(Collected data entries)
Start of Block

-- ==== Sys2Proof/Machine/MouldOps.lean ====
section
/-! DEFINITION. The shared operations over moulds (R198 to R207), the Fixture Store (R208, R209, R212), TILE, the INPUT
snapshot and GLOBAL stores (R66), which the memory instructions and the Pour engine use. -/
namespace Sys2Proof.Machine

/-! ### Moulds -/

/-- A handle that is FREE and whose descriptor was never written. -/
def mouldDef : Nat → Mould := fun _ => {}

/-- The mould with handle `h`. -/
def State.mould (s : State) (h : Nat) : Mould := s.md.tab.get mouldDef h

/-- A mould replaced. -/
def State.setMould (s : State) (h : Nat) (m : Mould) : State := { s with md := { s.md with tab := s.md.tab.set mouldDef h m } }

/-- W, H and D (R218). -/
def Mould.w (m : Mould) : Nat := Sys2Proof.Machine.fld m.geom 13 0 + 1
def Mould.h (m : Mould) : Nat := Sys2Proof.Machine.fld m.geom 27 14 + 1
def Mould.d (m : Mould) : Nat := Sys2Proof.Machine.fld m.depth 11 0 + 1

/-- The pixel count p_max (R200). -/
def Mould.pmax (m : Mould) : Nat := m.w * m.h * m.d

/-- FORMAT and KIND. -/
def Mould.fmtNo (m : Mould) : Nat := Sys2Proof.Machine.fld m.fmt 3 0
def Mould.kind (m : Mould) : Nat := Sys2Proof.Machine.fld m.fmt 5 4

/-- Bytes of a pixel by FORMAT (R199). -/
def fmtBytes (f : Nat) : Nat := [2, 4, 6, 8, 4, 4, 8, 1].getD f 1

/-- Channels of a pixel by FORMAT (R199). -/
def fmtChans (f : Nat) : Nat := [1, 2, 3, 4, 4, 3, 4, 1].getD f 1

/-- Bytes of a pixel of a mould. -/
def Mould.size (m : Mould) : Nat := fmtBytes m.fmtNo

/-- Banks of a kind (R198). -/
def Mould.banks (m : Mould) : Nat := m.kind + 1

/-- Bytes of a bank's pixels and of its poison map (R200). -/
def Mould.pixBytes (m : Mould) : Nat := (m.pmax * m.size + 63) / 64 * 64
def Mould.mapBytes (m : Mould) : Nat := (m.pmax + 511) / 512 * 64

/-- Bytes of a bank. -/
def Mould.bankBytes (m : Mould) : Nat := m.pixBytes + m.mapBytes

/-- Base of bank `b`. -/
def Mould.base (m : Mould) (b : Nat) : Nat := match b with | 0 => m.base0 | 1 => m.base1 | _ => m.base2

/-- Hold count of bank `b` (R204). -/
def Mould.hold (m : Mould) (b : Nat) : Nat := match b with | 0 => m.hold0 | 1 => m.hold1 | _ => m.hold2

/-- Hold count of bank `b` set. -/
def Mould.setHold (m : Mould) (b n : Nat) : Mould :=
  match b with
  | 0 => { m with hold0 := n }
  | 1 => { m with hold1 := n }
  | _ => { m with hold2 := n }

/-- The bank that epoch slot `k` uses (R198, R203): a VIDEO bank is the one recorded when the epoch opened. -/
def State.bankFor (s : State) (k h : Nat) : Nat :=
  let m := s.mould h
  let e := s.slot k
  if m.kind = 1 then e.video.get (fun _ => m.front) h else if m.kind = 2 then e.ofn.toNat % 3 else 0

/-- A channel's Q16 value from its stored bits (R199). -/
def chanRead (f raw : Nat) : Nat :=
  match f with
  | 4 => 257 * raw
  | 7 => 257 * raw
  | 5 => (2 * raw * 21845 + 341) / 682
  | 6 => eCvt tQ16 tF16 .nearestEven raw
  | _ => raw

/-- A channel's stored bits from its Q16 value (R199). -/
def chanWrite (f n : Nat) : Nat :=
  match f with
  | 4 => (2 * n + 257) / 514
  | 7 => (2 * n + 257) / 514
  | 5 => (2 * n * 341 + 21845) / 43690
  | 6 => eCvt tF16 tQ16 .nearestEven n
  | _ => n

/-- Width in bits of a stored channel. -/
def chanBits (f : Nat) : Nat := match f with | 4 => 8 | 7 => 8 | 5 => 10 | _ => 16

/-- Channel `c` of a stored pixel (a little-endian number), as Q16; a channel that the format does not carry reads 0. -/
def pixChan (f pix c : Nat) : Nat :=
  if c < fmtChans f then chanRead f ((pix >>> (chanBits f * c)) % 2 ^ chanBits f) else 0

/-- A stored pixel with channel `c` set from a Q16 value; bits above the channels of RGB10 are 0. -/
def pixPut (f pix c n : Nat) : Nat :=
  if c < fmtChans f then
    let b := chanBits f
    let old := (pix >>> (b * c)) % 2 ^ b
    (pix - old * 2 ^ (b * c) + chanWrite f n % 2 ^ b * 2 ^ (b * c)) % 2 ^ (b * fmtChans f)
  else pix

/-- The poison bit of pixel `p` of bank `b` (R200). -/
def State.pixPoi (s : State) (m : Mould) (b p : Nat) : Bool := (Memory.rd s.mem (m.base b + m.pixBytes + p / 8)).toNat.testBit (p % 8)

/-- The poison bit of a pixel set or cleared. -/
def State.setPixPoi (s : State) (m : Mould) (b p : Nat) (v : Bool) : State :=
  let a := m.base b + m.pixBytes + p / 8
  { s with mem := Memory.wr s.mem a (w8 (setFld (w32 (Memory.rd s.mem a).toNat) (p % 8) (p % 8) (b2n v)).toNat) }

/-- The bytes [a, a + n) meet the descriptor table while it holds entries (R148, R173). -/
def State.inTable (s : State) (a n : Nat) : Bool :=
  s.md.placed.get noBit R.RM_TABLE_BASE_LO && s.items != [] && overlaps a n (s.reg64 R.RM_TABLE_BASE_LO) (64 * tableSize)

/-- A byte of the descriptor table: of its entry, or of memory where the entry holds none. -/
def State.tableByte (s : State) (a : Nat) : Byte :=
  let o := a - s.reg64 R.RM_TABLE_BASE_LO
  if s.inTable a 1 && s.items.any (fun e => e.1 == o / 64) then (s.tableEntry (o / 64)).getD (o % 64) 0 else Memory.rd s.mem a

/-- `n` free bytes. -/
def State.freeBytes (s : State) (n : Nat) : List Byte := (List.range n).map (fun i => (Config.freeWord (s.freeIx + i)).truncate 8)

/-- Bytes of GLOBAL read through their ECC, with the poison of the words they lie in. The descriptor table reads as its entries
while DRAINED reads 1; at other times what a read of it meets is open, since entries on chip are not written back (log entry 41). -/
def State.rdGlobal (s : State) (a n : Nat) : State × Nat × Bool :=
  let w0 := a / 4
  let r := (span w0 ((a + n + 3) / 4 - w0)).foldl (fun (r : State × Bool) w => let e := r.1.eccRead w; (e.1, r.2 || e.2 || e.1.poiAt w)) (s, false)
  if !r.1.inTable a n then (r.1, leNat (Memory.rdN r.1.mem a n), r.2)
  else if r.1.drained then (r.1, leNat ((span a n).map r.1.tableByte), r.2)
  else ({ r.1 with freeIx := r.1.freeIx + n }, leNat (r.1.freeBytes n), r.2)

/-- Pixels that the bytes [off, off + n) of a bank touch. -/
def Mould.pixels (m : Mould) (off n : Nat) : List Nat := span (off / m.size) ((off + n + m.size - 1) / m.size - off / m.size)

/-- A load of `n` bytes at offset `off` of bank `b`, with the poison of its pixels (R200). -/
def State.rdMould (s : State) (m : Mould) (b off n : Nat) : State × Nat × Bool :=
  let r := s.rdGlobal (m.base b + off) n
  (r.1, r.2.1, r.2.2 || (m.pixels off n).any (fun p => s.pixPoi m b p))

/-- A store of bytes at offset `off` of bank `b` (R78, R200): poisoned data set the bits of the pixels they touch, clean
data over a whole pixel clear its bit. -/
def State.wrMould (s : State) (m : Mould) (b off : Nat) (bs : List Byte) (poi : Bool) : State :=
  let s := s.wrBytes (m.base b + off) bs false
  (m.pixels off bs.length).foldl (fun s p =>
    if poi then s.setPixPoi m b p true
    else if off ≤ p * m.size ∧ p * m.size + m.size ≤ off + bs.length then s.setPixPoi m b p false
    else s) s

/-- The pixels of a mould whose every byte lies in one of the stores of `n` bytes at `offs` (R200). -/
def Mould.covered (m : Mould) (n : Nat) (offs : List Nat) : List Nat :=
  (offs.flatMap (fun a => m.pixels a n)).filter (fun p =>
    (span (p * m.size) m.size).all (fun x => offs.any (fun a => decide (a ≤ x) && decide (x < a + n))))

/-- The lanes of one store instruction wrote clean data at `clean` and poisoned data at `dirty`: every pixel that clean lanes cover between
them and no poisoned one touches loses its poison bit (R200). -/
def State.clearCovered (s : State) (m : Mould) (b n : Nat) (clean dirty : List Nat) : State :=
  ((m.covered n clean).filter (fun p => !dirty.any (fun a => hasKey (m.pixels a n) p))).foldl (fun s p => s.setPixPoi m b p false) s

/-- A bank of a VIDEO mould is in use while it is the present front bank or recorded by an epoch that has not ended
(R203). -/
def State.videoInUse (s : State) (h b : Nat) : Bool :=
  let m := s.mould h
  m.kind == 1 && (m.front == b || s.spec.slots.any (fun e => e.2.video.get (fun _ => m.front) h == b))

/-! ### The Fixture Store -/

/-- Word `w` of the Fixture Store as every reader sees it: from the patch buffer while an applied update is still being
copied (R212). -/
def State.fixtWord (s : State) (w : Nat) : Lane :=
  let d := s.fixt.get laneDef w
  if s.md.patchLive then
    match s.md.patch.find? (fun p => p.1 == w / 16) with
    | some p => let l := p.2.getD (w % 16) (0, false); { val := l.1, poi := l.2 }
    | none => d
  else d

/-- Word `w` is served from the patch buffer (R212). -/
def State.patched (s : State) (w : Nat) : Bool := s.md.patchLive && s.md.patch.any (fun p => p.1 == w / 16)

/-- A read of a Fixture Store word (R209): an uncorrectable error poisons it and is counted with SPACE 2. A word served from the patch
buffer meets none of the Fixture Store's (R212). -/
def State.rdFixt (s : State) (w : Nat) : State × Lane :=
  let l := s.fixtWord w
  if !s.patched w && s.fixtUe.get noBit (w / 2) then
    (((s.bump R.GL_ECC_UE_COUNT).setReg64 R.GL_ECC_LAST_UE_LO (2 ^ 63 + 8 * (w / 2))).raise Ev.ECC_UE, { l with poi := true })
  else (s, l)

/-- A descriptor field by its FLD code, from the words of the descriptor (R126, R208). -/
def fixField (k : Nat) (w : Nat → Word) : Nat :=
  match k with
  | 0 => fld (w 0) 11 0
  | 1 => fld (w 0) 16 12
  | 2 => fld (w 1) 15 0
  | 3 => fld (w 2) 23 0
  | 4 => fld (w 1) 31 16
  | 5 => fld (w 3) 23 0
  | 6 => fld (w 4) 23 0
  | 7 => fld (w 5) 15 0
  | 8 => fld (w 5) 30 16
  | 9 => fld (w 6) 3 0
  | 10 => fld (w 6) 7 4
  | 11 => fld (w 6) 19 8
  | 12 => fld (w 6) 29 20
  | 13 => fld (w 7) 15 0
  | _ => fld (w 0) 20 17

/-- The descriptor word that a field lies in. -/
def fixFieldWord (k : Nat) : Nat := [0, 0, 1, 2, 1, 3, 4, 5, 5, 6, 6, 6, 6, 7, 0].getD k 0

/-! ### TILE, INPUT and GLOBAL -/

/-- TILE word `w` of Crucible `c`. -/
def State.tileWord (s : State) (c w : Nat) : Lane := s.tile.get laneDef (c * 2 ^ 21 + w)

/-- TILE word `w` of Crucible `c` written. -/
def State.setTile (s : State) (c w : Nat) (l : Lane) : State := { s with tile := s.tile.set laneDef (c * 2 ^ 21 + w) l }

/-- A reset word. -/
def zeroW : Nat → Word := fun _ => 0

/-- Word `w` of input group `g` in the snapshot of slot `k`, with its poison (R124, R178). -/
def State.inputWord (s : State) (k g w : Nat) : Lane :=
  let e := s.slot k
  { val := e.snap.get zeroW (128 * g + w), poi := hasKey e.snapPoi g }

/-- An INPUT read of slot `k` has to wait: the snapshot is not built, or its check is under way (R178, R179). -/
def State.inputWaits (s : State) (k : Nat) : Bool :=
  let e := s.slot k
  !e.built || (e.st == .checking && !e.postcheck)

/-- The bytes [a, a + n) lie inside one enabled writable range (R66). -/
def State.writable (s : State) (a n : Nat) : Bool :=
  (List.range 8).any (fun i =>
    s.rbit (R.RM_GWR_BASE i) 31 && decide (s.rfld (R.RM_GWR_BASE i) 17 0 * 65536 ≤ a)
      && decide (a + n ≤ (s.rfld (R.RM_GWR_LIMIT i) 17 0 + 1) * 65536))

/-- Bytes of an old word replaced at byte `b`. -/
def mergeWord (old : Word) (b n v : Nat) : Word :=
  if 4 ≤ n then w32 v else setFld old (8 * b + 8 * n - 1) (8 * b) v

/-- A word after a store of `n` bytes at its byte `b` (log entry 6). -/
def Lane.merge (old : Lane) (b n v : Nat) (poi : Bool) : Lane :=
  { val := mergeWord old.val b n v, poi := if 4 ≤ n then poi else poi || old.poi }

end Sys2Proof.Machine
end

End of Block

Whenever a line of the data includes "zeroW", copy that line.

def zeroW : Nat → Word := fun _ => 0
  { val := e.snap.get zeroW (128 * g + w), poi := hasKey e.snapPoi g }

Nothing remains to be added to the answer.